Reacting hydroxide ions with aluminium ions (ChemGuide)

When we get to stage 3, a neutral ion has formed, and a white precipitate is created. Now, we know that for amphoteric species, adding $\ce{H+}$ ions will reverse this process, hence removing the precipitate. Surely this is an effective test for amphoteric nature?

However, according to my exam board, if you add an excess of hydroxide ions (hence forming a negative ion) after initially adding a small volume of hydroxide ions, and then the precipitate dissolves, this proves that the metal is amphoteric. This does not make sense to me because the definition of an amphoteric species is one that reacts with both acids and bases; yet, in this test, the species has only reacted with hydroxide ions; no acid - so there is no proof of amphoteric nature.

So, why is a species amphoteric if it forms a white precipitate after reacting with hydroxide ions, then dissolves after adding an excess?

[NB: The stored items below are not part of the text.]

-- ==== Sys2Proof/Laws/Numbers.lean ====
section
/-! SUPPORT. Laws/Numbers.lean: the integers of the claims (Safety.lean: `wordOf`, `unsignedN`, `signedN`, `sextN`) against the
bit vectors of the machine. -/

namespace Sys2Proof.Machine

theorem wordOf_eq_iff {a b : Int} : wordOf a = wordOf b ↔ a % 2 ^ 64 = b % 2 ^ 64 := by
  rw [wordOf, wordOf, ← BitVec.toInt_inj, BitVec.toInt_ofInt, BitVec.toInt_ofInt]
  constructor
  · intro h
    have := congrArg (fun x => x % ((2 ^ 64 : Nat) : Int)) h
    simp only [Int.bmod_emod] at this
    exact_mod_cast this
  · intro h
    rw [← Int.emod_bmod (x := a), ← Int.emod_bmod (x := b)]
    norm_num at h ⊢
    rw [h]

@[simp] theorem wordOf_toNat (v : Word) : wordOf v.toNat = v := by
  apply BitVec.eq_of_toNat_eq
  have := v.isLt
  rw [wordOf, BitVec.toNat_ofInt]; omega

@[simp] theorem wordOf_toInt (v : Word) : wordOf v.toInt = v := BitVec.ofInt_toInt

theorem wordOf_natCast (n : Nat) : wordOf n = BitVec.ofNat 64 n := BitVec.ofInt_natCast ..

theorem toNat_wordOf (v : Int) : ((wordOf v).toNat : Int) = v % 2 ^ 64 := by
  rw [wordOf, BitVec.toNat_ofInt]; omega

/-- A 64-bit value is `wordOf v` when its unsigned reading is `v` modulo 2^64. -/
theorem eq_wordOf {x : Word} {v : Int} (h : (x.toNat : Int) % 2 ^ 64 = v % 2 ^ 64) : x = wordOf v := by
  rw [← wordOf_toNat x, wordOf_eq_iff]; exact h

theorem wrapN_emod {n : Nat} (v : Int) : wrapN n v % 2 ^ n = v % 2 ^ n := by
  unfold wrapN; split
  · exact Int.emod_emod_of_dvd _ (dvd_refl _)
  · rw [Int.sub_emod, Int.emod_self, Int.sub_zero, Int.emod_emod_of_dvd _ (dvd_refl _), Int.emod_emod_of_dvd _ (dvd_refl _)]

/-- `wrapN` is the reading of the N-bit value. -/
theorem wrapN_eq {n : Nat} (hn : 0 < n) (v : Int) : wrapN n v = (BitVec.ofInt n v).toInt := by
  have hp : (0 : Int) < 2 ^ n := Int.pow_pos (by omega)
  have h2 : (2 : Int) ^ n = 2 * 2 ^ (n - 1) := by rw [← Int.pow_succ']; congr 1; omega
  have hm : ((BitVec.ofInt n v).toNat : Int) = v % 2 ^ n := by
    rw [BitVec.toNat_ofInt, Int.toNat_of_nonneg (Int.emod_nonneg _ (by norm_num))]; norm_num
  have hc : (2 * (BitVec.ofInt n v).toNat < 2 ^ n) ↔ v % 2 ^ n < 2 ^ (n - 1) := by
    rw [← hm]
    constructor
    · intro h
      have : (2 * ((BitVec.ofInt n v).toNat : Int)) < 2 ^ n := by exact_mod_cast h
      omega
    · intro h
      have : (2 * ((BitVec.ofInt n v).toNat : Int)) < 2 ^ n := by omega
      exact_mod_cast this
  rw [BitVec.toInt, wrapN]
  by_cases h : v % 2 ^ n < 2 ^ (n - 1)
  · rw [if_pos h, if_pos (hc.mpr h), hm]
  · rw [if_neg h, if_neg (fun h' => h (hc.mp h')), hm]; norm_num

theorem signedN_eq {n : Nat} (hn : 0 < n) (v : Word) : signedN n v = (v.setWidth n).toInt := by
  rw [signedN, wrapN_eq hn, BitVec.ofInt_natCast, BitVec.ofNat_toNat]

@[simp] theorem signedN_64 (v : Word) : signedN 64 v = v.toInt := by
  rw [signedN_eq (by decide)]; simp

theorem unsignedN_eq (n : Nat) (v : Word) : unsignedN n v = (v.setWidth n).toNat := by
  rw [unsignedN, BitVec.toNat_setWidth]

@[simp] theorem unsignedN_64 (v : Word) : unsignedN 64 v = v.toNat := Nat.mod_eq_of_lt v.isLt

/-- `sextN` is the sign extension of the N-bit value. -/
theorem sextN_eq {n : Nat} (hn : 0 < n) (v : Int) : sextN n v = (BitVec.ofInt n v).signExtend 64 := by
  rw [sextN, wordOf, wrapN_eq hn, BitVec.signExtend]

/-- `sextN` depends on the low N bits only. -/
theorem sextN_congr {n : Nat} {a b : Int} (h : a % 2 ^ n = b % 2 ^ n) : sextN n a = sextN n b := by
  rw [sextN, sextN, wrapN, wrapN, h]

/-- A 32-bit result, sign-extended, is `sextN 32 v` when its unsigned reading is `v` modulo 2^32. -/
theorem sext32_eq {r : Word32} {v : Int} (h : (r.toNat : Int) % 2 ^ 32 = v % 2 ^ 32) : sext32 r = sextN 32 v := by
  rw [← sextN_congr h, sextN_eq (by decide), sext32, BitVec.ofInt_natCast, BitVec.ofNat_toNat]; simp

theorem sext32_eq_toInt (r : Word32) : sext32 r = sextN 32 r.toInt := by
  rw [sextN_eq (by decide), BitVec.ofInt_toInt, sext32]

theorem readX32_toNat (s : State) (r : RegIdx) : (s.readX32 r).toNat = unsignedN 32 (s.readX r) := by
  rw [unsignedN_eq, State.readX32]

theorem readX32_toInt (s : State) (r : RegIdx) : (s.readX32 r).toInt = signedN 32 (s.readX r) := by
  rw [signedN_eq (by decide), State.readX32]

theorem shamt6_eq (s : State) (r : RegIdx) : s.shamt6 r = (s.readX r).toNat % 64 := by
  rw [State.shamt6, BitVec.extractLsb'_toNat, Nat.shiftRight_zero]

theorem shamt5_eq (s : State) (r : RegIdx) : s.shamt5 r = (s.readX r).toNat % 32 := by
  rw [State.shamt5, BitVec.extractLsb'_toNat, Nat.shiftRight_zero]

end Sys2Proof.Machine
end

An example of a problem is: "how do you prove lead (II) hydroxide is amphoteric, whereas magnesium hydroxide is not?" The answer is: add an excess of $\ce{NaOH}$ - magnesium forms a white precipitate, whereas lead(II) hydroxide forms a white precipitate, then dissolves. There is no mention of acid, so how does this prove amphoteric nature?

If anybody can clear my doubts or explain where I am wrong in thinking, I would be very grateful.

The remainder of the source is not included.